We have reached our destination and the final sixth key to writing The Sixth Key and I couldn’t end without speaking about Don Quixote, Sherlock Holmes and Edgar Allan Poe.
When I was a young girl, my birthdays were celebrated in my house by going to the movies. On my twelfth birthday I was taken to see the film, Man of La Mancha, with Peter O’toole and Sophia Loren and I enjoyed it so much that for weeks I couldn’t stop singing, ‘To Dream the impossible Dream’. My Spanish father was so excited that he bought me my first copy of Don Quixote by Miguel Cervantes, which I would have thoroughly enjoyed, had it not been printed in old Spanish making it a tad tedious to read! Even so, I was very excited to come to Don Quixote again through Otto Rahn, the main character in The Sixth Key, because, as it turns out, he was quite a fan.

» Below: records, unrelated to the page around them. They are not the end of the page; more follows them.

-- ==== Sys2Proof/Machine/Bound.lean ====
section
/-! DEFINITION. The static check of an image's code and its bounds (R64, R65, R69, R72, R73, R131, R157 to R160, Table 06-7 codes 10
to 24): an abstract walk of the code in address order. -/

namespace Sys2Proof.Machine

/-! ### Instructions as the check sees them -/

/-- An opcode of Tables 03-9 and 03-10: the bits of field A it may set, the entries it pops and pushes, its cost in slots without
penalties, and whether it is repeatable (Table 03-7). -/
structure OpRow where
  op : Nat
  mask : Nat
  pops : Nat
  pushes : Nat
  cost : Nat
  rep : Bool
  deriving DecidableEq, Repr

/-- Rows for consecutive opcodes that agree in everything else. -/
def opSpan (first last mask pops pushes cost : Nat) (rep : Bool) : List OpRow :=
  (upTo (last + 1 - first)).map (fun i => ⟨first + i, mask, pops, pushes, cost, rep⟩)

/-- The 16-bit opcodes below 0x40. -/
def opRows0 : List OpRow :=
  opSpan 0x01 0x01 0 1 2 1 true ++ opSpan 0x02 0x02 0 1 0 1 true ++ opSpan 0x03 0x03 0 2 2 1 true ++ opSpan 0x04 0x04 0 2 3 1 true
    ++ opSpan 0x05 0x05 0 3 3 1 true ++ opSpan 0x06 0x06 0 2 1 1 true ++ opSpan 0x07 0x07 15 1 2 1 true ++ opSpan 0x08 0x08 255 0 1 1 true
    ++ opSpan 0x09 0x09 15 0 1 1 true ++ opSpan 0x0A 0x0A 15 1 0 1 true ++ opSpan 0x0B 0x0B 255 0 0 1 true
    ++ opSpan 0x10 0x12 0 2 1 1 true ++ opSpan 0x13 0x14 0 2 1 1 false ++ opSpan 0x15 0x15 0 1 1 1 true ++ opSpan 0x16 0x16 0 1 1 1 false
    ++ opSpan 0x17 0x1A 0 2 1 1 true ++ opSpan 0x20 0x22 0 2 1 1 true ++ opSpan 0x23 0x23 0 1 1 1 true ++ opSpan 0x24 0x27 0 2 1 1 true
    ++ opSpan 0x28 0x2A 0 1 1 1 false ++ opSpan 0x30 0x35 0 2 1 1 false ++ opSpan 0x36 0x36 0 3 1 1 false
    ++ opSpan 0x38 0x39 0 4 2 1 true ++ opSpan 0x3A 0x3B 0 4 1 1 false ++ opSpan 0x3C 0x3D 0 3 2 1 true

/-- The memory opcodes from `b` on, with their allowed field A. -/
def opRowsMem (b mask : Nat) : List OpRow :=
  opSpan b (b + 4) mask 1 1 0 false ++ opSpan (b + 5) (b + 5) mask 1 2 0 false ++ opSpan (b + 6) (b + 8) mask 2 0 0 false
    ++ opSpan (b + 9) (b + 9) mask 3 0 0 false ++ opSpan (b + 10) (b + 10) mask 2 1 0 false ++ opSpan (b + 11) (b + 11) mask 3 1 0 false

/-- The 16-bit opcodes from 0x50 on. -/
def opRows1 : List OpRow :=
  opSpan 0x50 0x50 255 0 0 1 false ++ opSpan 0x51 0x52 255 1 0 1 false ++ opSpan 0x53 0x53 0 0 0 0 false ++ opSpan 0x54 0x54 255 0 0 1 false
    ++ opSpan 0x55 0x55 15 0 0 1 false ++ opSpan 0x56 0x56 0 0 0 0 false ++ opSpan 0x57 0x57 255 0 0 1 false ++ opSpan 0x58 0x58 0 0 0 2 false
    ++ opSpan 0x60 0x61 1 1 1 2 false ++ opSpan 0x62 0x62 0 0 1 2 false ++ opSpan 0x63 0x63 0 1 1 2 false ++ opSpan 0x64 0x64 1 1 1 1 false
    ++ opSpan 0x65 0x65 1 3 1 2 false ++ opSpan 0x68 0x68 0 2 1 2 false ++ opSpan 0x69 0x6A 0 1 1 1 false ++ opSpan 0x6C 0x6C 63 0 2 2 false
    ++ opSpan 0x6D 0x6D 63 1 0 2 false ++ opSpan 0x70 0x72 0 1 1 2 false ++ opSpan 0x73 0x73 15 1 0 1 false ++ opSpan 0x74 0x74 0 1 1 2 false
    ++ opSpan 0x75 0x75 255 2 2 4 false ++ opSpan 0x78 0x78 0 1 1 2 false ++ opSpan 0x79 0x79 0 0 0 40 false ++ opSpan 0x7A 0x7A 0 0 1 40 false
    ++ opSpan 0x80 0x80 255 0 1 1 false ++ opSpan 0x81 0x81 255 1 0 1 false ++ opSpan 0x82 0x82 0 0 0 1 false ++ opSpan 0x83 0x84 0 0 2 1 false

/-- The 32-bit opcodes. -/
def opRows2 : List OpRow :=
  opSpan 0xC0 0xC0 0 0 1 1 false ++ opSpan 0xC1 0xC1 0 1 1 1 false ++ opSpan 0xC2 0xC2 15 0 0 1 true ++ opSpan 0xC3 0xC3 31 1 1 1 false
    ++ opSpan 0xC4 0xC4 31 2 1 1 false ++ opRowsMem 0xC8 0 ++ opSpan 0xD8 0xD8 0 0 0 1 false ++ opSpan 0xD9 0xDA 0 1 0 1 false
    ++ opSpan 0xDB 0xDD 255 0 0 1 false ++ opSpan 0xE0 0xE0 0 0 1 1 false ++ opSpan 0xE4 0xE4 0 2 2 4 false

/-- Every opcode. -/
def opRows : List OpRow := opRows0 ++ opRowsMem 0x40 255 ++ opRows1 ++ opRows2

/-- An instruction: opcode, field A, extension (0 for 16-bit ones), length in halfwords. -/
structure Ins where
  op : Nat
  a : Nat
  x : Nat
  len : Nat
  deriving DecidableEq, Repr

/-- The instruction at a halfword address of a code segment (R71). -/
def insAt (code : List Nat) (i : Nat) : Ins :=
  let h := nth 0 code i
  let op := h / 256
  if op < 0xC0 then ⟨op, h % 256, 0, 1⟩ else ⟨op, h % 256, nth 0 code (i + 1), 2⟩

/-- The row of an instruction that is legal (R72, R83); none for an illegal encoding. -/
def Ins.row (n : Ins) : Option OpRow :=
  match opRows.find? (fun r => decide (r.op = n.op)) with
  | none => none
  | some r =>
    let w := n.x % 64
    let extra :=
      if n.op = 0xC3 ∨ n.op = 0xC4 then decide (n.x < 64) && decide (1 ≤ w ∧ n.a + w ≤ 32)
      else if n.op = 0xDC then decide (n.x < 4096)
      else true
    if Nat.land n.a r.mask = n.a ∧ extra then
      some (if n.op = 7 then { r with pops := n.a + 1, pushes := n.a + 2 }
        else if n.op = 0x80 ∧ (n.a = 0xD ∨ n.a = 0xE) then { r with pushes := 2 }
        else if n.op = 0x81 ∧ (n.a = 0xD ∨ n.a = 0xE) then { r with pops := 2 }
        else r)
    else none

/-- The short form of a memory opcode, 0x40 to 0x4B, if the instruction is one. -/
def Ins.mem (n : Ins) : Option Nat :=
  if 0x40 ≤ n.op ∧ n.op ≤ 0x4B then some n.op else if 0xC8 ≤ n.op ∧ n.op ≤ 0xD3 then some (n.op - 0x88) else none

/-- The access size of a memory opcode. -/
def memSize (op : Nat) : Nat := nth 4 [1, 1, 2, 2, 4, 8, 1, 2, 4, 8, 4, 4] (op - 0x40)

/-- The displacement of a memory instruction or CHR (R59). -/
def Ins.disp (n : Ins) (size : Nat) : Int := if n.len = 1 then (n.a * size : Nat) else sInt 16 n.x

/-! ### Abstract values (R157) -/

/-- A tracked value: a constant, L0 + c, a tag from a CQS of one of the kinds of a mask, or unknown. -/
inductive AVal where
  | const (c : Word)
  | base (c : Word)
  | tag (kinds : Nat)
  | unknown
  deriving DecidableEq, Repr

/-- The value at a point where two paths join. -/
def AVal.join : AVal → AVal → AVal
  | .tag a, .tag b => .tag (Nat.lor a b)
  | x, y => if x = y then x else .unknown

/-- ADD and SUB of a tracked value with a constant. -/
def AVal.add : AVal → AVal → AVal
  | .const x, .const y => .const (x + y)
  | .base x, .const y => .base (x + y)
  | .const x, .base y => .base (x + y)
  | _, _ => .unknown

/-- x − y. -/
def AVal.sub : AVal → AVal → AVal
  | .const x, .const y => .const (x - y)
  | .base x, .const y => .base (x - y)
  | _, _ => .unknown

/-- A constant's value. -/
def AVal.const? : AVal → Option Word
  | .const c => some c
  | _ => none

/-- The region an access is charged to (Table 04-1): 0 own D-RAM, 1 frond shared memory, 2 common memory, 3 special window. A value that
is not tracked, or that may leave its region, is charged as common memory. -/
def AVal.region (v : AVal) (disp : Int) (len : Nat) : Nat :=
  let at_ (c : Word) : Nat := (c + BitVec.ofInt 32 disp).toNat
  let l : List Nat := match v with
    | .const c => [at_ c]
    | .base c => (upTo 16).map (fun k => at_ (c + wd (0xC000 + k * 0x140)))
    | _ => []
  let inside (a b : Nat) : Bool := l.all (fun x => decide (a ≤ x) && decide (x + len ≤ b))
  if l.isEmpty then 2
  else if inside 0 0x10000 then 0
  else if inside 0x100000 0x200000 then 1
  else if inside 0xF000000 0xF010000 then 3
  else 2

/-! ### Abstract states -/

/-- The state at a point of a walk: stack (top first) and locals; stores pending, capped at 4, whether any is bound for common memory,
whether the path has drained, instructions since the last such store; events that may be enabled; fewest and most releases on a path; loop levels; call depth; whether
a handler runs. -/
structure ASt where
  stack : List AVal
  locals : List AVal
  sb : Nat
  sbCommon : Bool
  drained : Bool
  since : Nat
  mask : Nat
  relMin : Nat
  relMax : Nat
  levels : Nat
  depth : Nat
  handler : Bool
  deriving DecidableEq, Repr

/-- The state at an entry with an event mask. -/
def ASt.start (mask : Nat) (handler : Bool) : ASt := ⟨[], List.replicate 16 .unknown, 0, false, false, 4, mask, 0, 0, 0, 0, handler⟩

/-- The state where two paths join: the worse of both. -/
def ASt.join (x y : ASt) : ASt :=
  { x with
    stack := if x.stack.length = y.stack.length then (x.stack.zip y.stack).map (fun p => p.1.join p.2) else x.stack
    locals := (x.locals.zip y.locals).map (fun p => p.1.join p.2)
    sb := max x.sb y.sb
    sbCommon := x.sbCommon || y.sbCommon
    drained := x.drained && y.drained
    since := min x.since y.since
    mask := Nat.lor x.mask y.mask
    relMin := min x.relMin y.relMin
    relMax := max x.relMax y.relMax }

/-- One more instruction since the last store. -/
def ASt.tick (x : ASt) : ASt := { x with since := min (x.since + 1) 4 }

/-- A drain (Table 05-4): its cost n + a, and the empty buffer. -/
def ASt.drain (x : ASt) : ASt × Nat :=
  ({ x with sb := 0, sbCommon := false, drained := true }, x.sb + (if x.sb = 0 then 0 else if x.sbCommon then 12 else 2))

/-- The state at the start of a body's or a procedure's own path: no stores pending (R160, sb_in[start]). -/
def ASt.pathStart (x : ASt) : ASt := { x with sb := 0, sbCommon := false, drained := false }

/-- The stores pending behind n runs of a path that was entered in state x and ends in state o (R131: since the last draining instruction on
the path). -/
def ASt.behind (x o : ASt) (n : Nat) : ASt :=
  if n = 0 then { o with sb := x.sb, sbCommon := x.sbCommon, drained := x.drained }
  else if o.drained then o
  else { o with sb := min 4 (x.sb + n * o.sb), sbCommon := x.sbCommon || o.sbCommon, drained := x.drained }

Sherlock Holmes had been a favourite of mine for years; in particular I loved Basil Rathbone’s portrayal of him. So when I realised in researching The Sixth Key, that his creator, Sir Arthur Conan Doyle, was not only a Freemason but had also visited the south of France and come into contact with one of my characters, I couldn’t believe my luck. I was also amazed to find out that Edgar Allan Poe’s Monsieur Dupin was the inspiration for Sherlock Holmes, because his macabre stories were so delicious and fit so nicely with the overall theme!
So there you have it. I have only scratched the surface of what is locked inside the pages of The Sixth Key – adventure, romance, conspiracy, mystery, crime, murder, not to mention magic. Have I lived all these things? Of course!
As Edgar Allan Poe says, ‘all that we see or seem is but a dream within a dream’.